Sep 19, 2017, 6:06 AM
News ID: 20027
Merkel's Challenger Strains to Draw Differences as Polls Sink

EghtesadOnline: Angela Merkel’s main challenger, Social Democrat Martin Schulz, sought to take a tougher line on the German auto industry and said he’d respond more forcefully to U.S. President Donald Trump as his party’s position in the polls continued to slip.

Six days before Germany’s Sept. 24 election, according to Bloomberg, Schulz escalated his rhetoric against Merkel, blaming the chancellor for slowing new rules that would make it easier to take legal action against carmakers in the diesel scandal. He also said the German leader was too timid toward leaders such as Trump, Russian President Vladimir Putin and Turkish President Recep Tayyip Erdogan.
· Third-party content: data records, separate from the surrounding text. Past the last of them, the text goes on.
-- ==== Sys2Proof/Machine/Command.lean ====
section
/-! DEFINITION. The command operations `SENDCMD` (41_command_engine.md) and `SENDACMD` (42_app_command.md), the
pseudo-operations that name them (30 R122), and the command frames (30 R96, R97). A frame row means the operation that
sends that frame: the row's index, the frame's argument, and the RLEN of R96. Its CRC field is no operand: the block
computes the trailer itself (R94). Log entry 16. -/

namespace Sys2Proof.Machine

/-- `SENDCMD` presented, refused when RLEN > RESP_MAX (R171, R124 c). -/
def presentCommand (idx : BitVec 6) (arg : BitVec 32) (rlen : Byte) (s : State) : State :=
  accept 0x4#4 (latchCommand idx arg rlen) (rlenTooLong s rlen) (.scSelect idx arg rlen) s

/-- `SENDACMD` presented, refused when RLEN > RESP_MAX (R200, R124 c). -/
def presentAppCommand (idx : BitVec 6) (arg : BitVec 32) (rlen : Byte) (s : State) : State :=
  accept 0x5#4 (latchCommand idx arg rlen) (rlenTooLong s rlen) (.saStart idx arg rlen) s

/-- `SENDCMD` (R176). -/
def execSendcmd (idx : BitVec 6) (arg : BitVec 32) (rlen : Byte) (s : State) : Result :=
  .next (presentCommand idx arg rlen s)

/-- `SENDACMD` (R201). -/
def execSendacmd (idx : BitVec 6) (arg : BitVec 32) (rlen : Byte) (s : State) : Result :=
  .next (presentAppCommand idx arg rlen s)

/-- `CMDn a, l` = `SENDCMD n, a, l` (R122). -/
def execCmdN (n : BitVec 6) (arg : BitVec 32) (rlen : Byte) (s : State) : Result :=
  .next (presentCommand n arg rlen s)

/-- `ACMDn a, l` = `SENDACMD n, a, l` (R122). -/
def execAcmdN (n : BitVec 6) (arg : BitVec 32) (rlen : Byte) (s : State) : Result :=
  .next (presentAppCommand n arg rlen s)

/-- CMD0, the reset command (R96). -/
def execCmd0 (arg : BitVec 32) (s : State) : Result := .next (presentCommand 0 arg 0 s)
/-- CMD1, the MMC operating-condition command (R96). -/
def execCmd1 (arg : BitVec 32) (s : State) : Result := .next (presentCommand 1 arg 0 s)
/-- CMD8, the interface-condition command, four extra response bytes (R96, R103). -/
def execCmd8 (arg : BitVec 32) (s : State) : Result := .next (presentCommand 8 arg 4 s)
/-- CMD9, the read of the CSD (R96). -/
def execCmd9 (arg : BitVec 32) (s : State) : Result := .next (presentCommand 9 arg 0 s)
/-- CMD10, the read of the CID (R96). -/
def execCmd10 (arg : BitVec 32) (s : State) : Result := .next (presentCommand 10 arg 0 s)
/-- CMD12, stop-transmission (R96). -/
def execCmd12 (arg : BitVec 32) (s : State) : Result := .next (presentCommand 12 arg 0 s)
/-- CMD16, set-block-length (R96). -/
def execCmd16 (arg : BitVec 32) (s : State) : Result := .next (presentCommand 16 arg 0 s)
/-- CMD17, single-block read (R96). -/
def execCmd17 (arg : BitVec 32) (s : State) : Result := .next (presentCommand 17 arg 0 s)
/-- CMD18, multi-block read (R96). -/
def execCmd18 (arg : BitVec 32) (s : State) : Result := .next (presentCommand 18 arg 0 s)
/-- CMD24, single-block write (R96). -/
def execCmd24 (arg : BitVec 32) (s : State) : Result := .next (presentCommand 24 arg 0 s)
/-- CMD25, multi-block write (R96). -/
def execCmd25 (arg : BitVec 32) (s : State) : Result := .next (presentCommand 25 arg 0 s)
/-- CMD55, the application-command prefix (R96). -/
def execCmd55 (arg : BitVec 32) (s : State) : Result := .next (presentCommand 55 arg 0 s)
/-- CMD58, read OCR, four extra response bytes (R96, R103). -/
def execCmd58 (arg : BitVec 32) (s : State) : Result := .next (presentCommand 58 arg 4 s)
/-- ACMD13, the SD status, "sent through SENDACMD", one extra response byte (R96, R103). -/
def execAcmd13 (arg : BitVec 32) (s : State) : Result := .next (presentAppCommand 13 arg 1 s)
/-- ACMD41, the SD operating-condition application command (R96). -/
def execAcmd41 (arg : BitVec 32) (s : State) : Result := .next (presentAppCommand 41 arg 0 s)
/-- Any other frame: "SENDCMD frames any 6-bit index the host gives it" (R97); no extra response bytes, log entry 16. -/
def execFrameAny (idx : BitVec 6) (arg : BitVec 32) (s : State) : Result := .next (presentCommand idx arg 0 s)

end Sys2Proof.Machine
end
“On this notion that there are no differences –- oh yes, there are differences, and you can vote on them on the 24th,” Schulz told a town hall meeting Monday in Luebeck, broadcast on ARD television.
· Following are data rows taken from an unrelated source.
-- ==== Sys2Proof/Laws/Registers.lean ====
section
/-! SUPPORT. RECVBLK into the registers of RDCONFIG, and the part of RDCONFIG every card type shares. -/

namespace Sys2Proof.Laws

open Sys2Proof.Machine Sys2Proof.Safety

/-- A register with the bytes `bs` written from index `k`. -/
def setBytes {n : Nat} : Nat → List Byte → Vector Byte n → Vector Byte n
  | _, [], v => v
  | k, b :: bs, v => setBytes (k + 1) bs (v.setIfInBounds k b)

theorem setBytes_toList {n : Nat} (k : Nat) (bs : List Byte) (v : Vector Byte n) (h : k + bs.length ≤ n) :
    (setBytes k bs v).toList = v.toList.take k ++ (bs ++ v.toList.drop (k + bs.length)) := by
  induction bs generalizing k v with
  | nil => simp [setBytes]
  | cons b bs ih =>
    simp only [List.length_cons] at h
    rw [setBytes, ih (k + 1) _ (by omega)]
    have hl : v.toList.length = n := by simp
    have e : (v.setIfInBounds k b).toList = v.toList.set k b := by simp
    rw [e, List.take_add_one, List.take_set_of_le (le_refl k), List.getElem?_set_self (by omega),
      List.drop_set_of_lt (by omega)]
    simp [Nat.add_assoc, Nat.add_comm 1]

theorem storePayload_cid (k : Nat) (bs : List Byte) (s : State) :
    storePayload .cid k bs s = { s with conf := { s.conf with cid := setBytes k bs s.conf.cid } } := by
  induction bs generalizing k s with
  | nil => rfl
  | cons b bs ih => rw [storePayload, ih]; rfl

theorem storePayload_csd (k : Nat) (bs : List Byte) (s : State) :
    storePayload .csd k bs s = { s with conf := { s.conf with csd := setBytes k bs s.conf.csd } } := by
  induction bs generalizing k s with
  | nil => rfl
  | cons b bs ih => rw [storePayload, ih]; rfl

theorem storePayload_sdstatus (k : Nat) (bs : List Byte) (s : State) :
    storePayload .sdstatus k bs s = { s with conf := { s.conf with sdstatus := setBytes k bs s.conf.sdstatus } } := by
  induction bs generalizing k s with
  | nil => rfl
  | cons b bs ih => rw [storePayload, ih]; rfl

/-- RDCONFIG steps 1 and 2 to the decoding of the CSD, every command accepted and every block arriving (R301). -/
theorem rdconfig_registers (o ci cs : Answer) (b₁ b₂ : Block) (rest : List Byte) (k : List Pos) (s : State)
    (hp : s.phase = .rcStart :: k) (ht : boundsOk s.cfg = true) (hm : 4 ≤ s.resp.length)
    (ho : o.fits s.cfg 4 = true) (ho0 : o.r1 = 0#8) (hci : ci.fits s.cfg 0 = true) (hci0 : ci.r1 = 0#8)
    (h₁ : b₁.fits s.cfg 16 = true) (hcs : cs.fits s.cfg 0 = true) (hcs0 : cs.r1 = 0#8)
    (h₂ : b₂.fits s.cfg 16 = true)
    (hq : s.rxq = o.bytes ++ (ci.bytes ++ ((b₁.bytes s.cfg) ++ (cs.bytes ++ ((b₂.bytes s.cfg) ++ rest))))) :
    Reaches s { s with
      phase := .rcDecode :: k, sel := true, t1 := s.cfg.recvTokenTicks, t2 := s.cfg.waitReadyTicks
      resp := o.extra ++ s.resp.drop 4, rxq := rest
      conf := { s.conf with
        ocr := #v[o.extra.getD 0 0, o.extra.getD 1 0, o.extra.getD 2 0, o.extra.getD 3 0]
        cid := setBytes 0 b₁.payload s.conf.cid
        csd := setBytes 0 b₂.payload s.conf.csd }
      trace := exchanged s.cfg.fill (b₂.bytes s.cfg) (cs.trace s.cfg s.cfg.idxSendCsd 0
        (exchanged s.cfg.fill (b₁.bytes s.cfg) (ci.trace s.cfg s.cfg.idxSendCid 0
          (o.trace s.cfg s.cfg.idxReadOcr 0 (selected s))))) } := by
  have hl : o.extra.length = 4 := by simpa using (answer_fits ho).2.2.2.2.2
  obtain ⟨x₀, x₁, x₂, x₃, eo⟩ : ∃ x₀ x₁ x₂ x₃, o.extra = [x₀, x₁, x₂, x₃] := by
    match h : o.extra, hl with
    | [w, x, y, z], _ => exact ⟨w, x, y, z, rfl⟩
  have ei : ci.extra = [] := by simpa using (answer_fits hci).2.2.2.2.2
  have es : cs.extra = [] := by simpa using (answer_fits hcs).2.2.2.2.2
  refine reaches_step hp (t := { s with phase := .scSelect s.cfg.idxReadOcr 0 4 :: .rcWaitOcr :: k })
    (by simp [seqAt, callSub, hp]) ?_
  refine reaches_trans (sendcmd_answered o _ _ _ _ _ _ rfl hq ho ht (by simpa using hm)) ?_
  refine reaches_trans (returned rfl rfl) ?_
  refine reaches_step (p := .rcOcr o.r1) (k := k) rfl
    (t := { s with
      phase := .scSelect s.cfg.idxSendCid 0 0 :: .rcWaitCidCmd :: k, sel := true, t2 := s.cfg.waitReadyTicks
      resp := o.extra ++ s.resp.drop 4, rxq := ci.bytes ++ ((b₁.bytes s.cfg) ++ (cs.bytes ++ ((b₂.bytes s.cfg) ++ rest)))
      conf := { s.conf with
        ocr := #v[o.extra.getD 0 0, o.extra.getD 1 0, o.extra.getD 2 0, o.extra.getD 3 0] }
      trace := o.trace s.cfg s.cfg.idxReadOcr 0 (selected s) })
    (by simp [seqAt, ho0, configGuard, accepted, callSub, copyOcr, selected, eo]) ?_
  refine reaches_trans (sendcmd_answered ci _ _ _ _ _ _ rfl rfl hci ht (by simp)) ?_
  refine reaches_trans (returned rfl rfl) ?_
  refine reaches_step (p := .rcCidCmd ci.r1) (k := k) rfl
    (by simp only [seqAt, hci0, configGuard, accepted, beq_self_eq_true, if_true, callSub]; rfl) ?_
  refine reaches_trans (recvblk_received b₁ _ .cid 16 _ _ rfl rfl h₁ ht) ?_
  rw [storePayload_cid]
  refine reaches_trans (returned rfl rfl) ?_
  refine reaches_step (p := .rcCid Config.ok) (k := k) rfl
    (by simp only [seqAt, configGuard, beq_self_eq_true, if_true, callSub]; rfl) ?_
  refine reaches_trans (sendcmd_answered cs _ _ _ _ _ _ rfl rfl hcs ht (by simp)) ?_
  refine reaches_trans (returned rfl rfl) ?_
  refine reaches_step (p := .rcCsdCmd cs.r1) (k := k) rfl
    (by simp only [seqAt, hcs0, configGuard, accepted, beq_self_eq_true, if_true, callSub]; rfl) ?_
  refine reaches_trans (recvblk_received b₂ _ .csd 16 _ _ rfl rfl h₂ ht) ?_
  rw [storePayload_csd]
  refine reaches_trans (returned rfl rfl) ?_
  refine reaches_step (p := .rcCsd Config.ok) (k := k) rfl
    (by simp only [seqAt, configGuard, beq_self_eq_true, if_true, goTo]; rfl) ?_
  simpa [ei, es, selected] using reaches_refl _

end Sys2Proof.Laws
end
As polls show the Social Democrat’s chances of seizing the Federal Chancellery from Merkel fading, Schulz has strained to counter the accusation that he hasn’t presented a sharp enough alternative to Merkel. In the campaign’s sole televised debate two weeks ago, Schulz failed to make a breakthrough. Merkel has dismissed his demand to hold another one.

Merkel’s Christian Democratic-led bloc slipped a half point to 36 percent, while the Social Democrats dropped 1.5 percentage points to 22 percent, according to an INSA poll for Bild newspaper published Monday.

Insisting that he would be tougher on a German auto industry grappling with the diesel scandal, Schulz said attempts to make it possible for group legal challenges similar to U.S.-style class-action lawsuits had stopped at Merkel’s desk.

“I don’t know why,” Schulz said. “I can possibly imagine, perhaps it’s one or the other lobby association.”

The chancellor has said such class-action lawsuits aren’t compatible with German law. Should Merkel’s Christian Democratic-led bloc form a government with the business-friendly Free Democrats, “then I can guarantee that there will be absolutely nothing,” Schulz said.

In a 75-minute debate that touched on issues from taming rising rents to filling a labor shortage in nursing care to disposing of food waste, the Social Democratic leader was asked how he’d fill Merkel’s shoes as a respected world leader.

As a former president of the European Parliament, Schulz said, “most of the people Merkel sees at G-7 and G-20 meetings I know very well.”

“I have another way of working,” Schulz said. “Ms. Merkel has a very restrained attitude in a time of Erdogan, Trump and Putin. I won’t be that way.”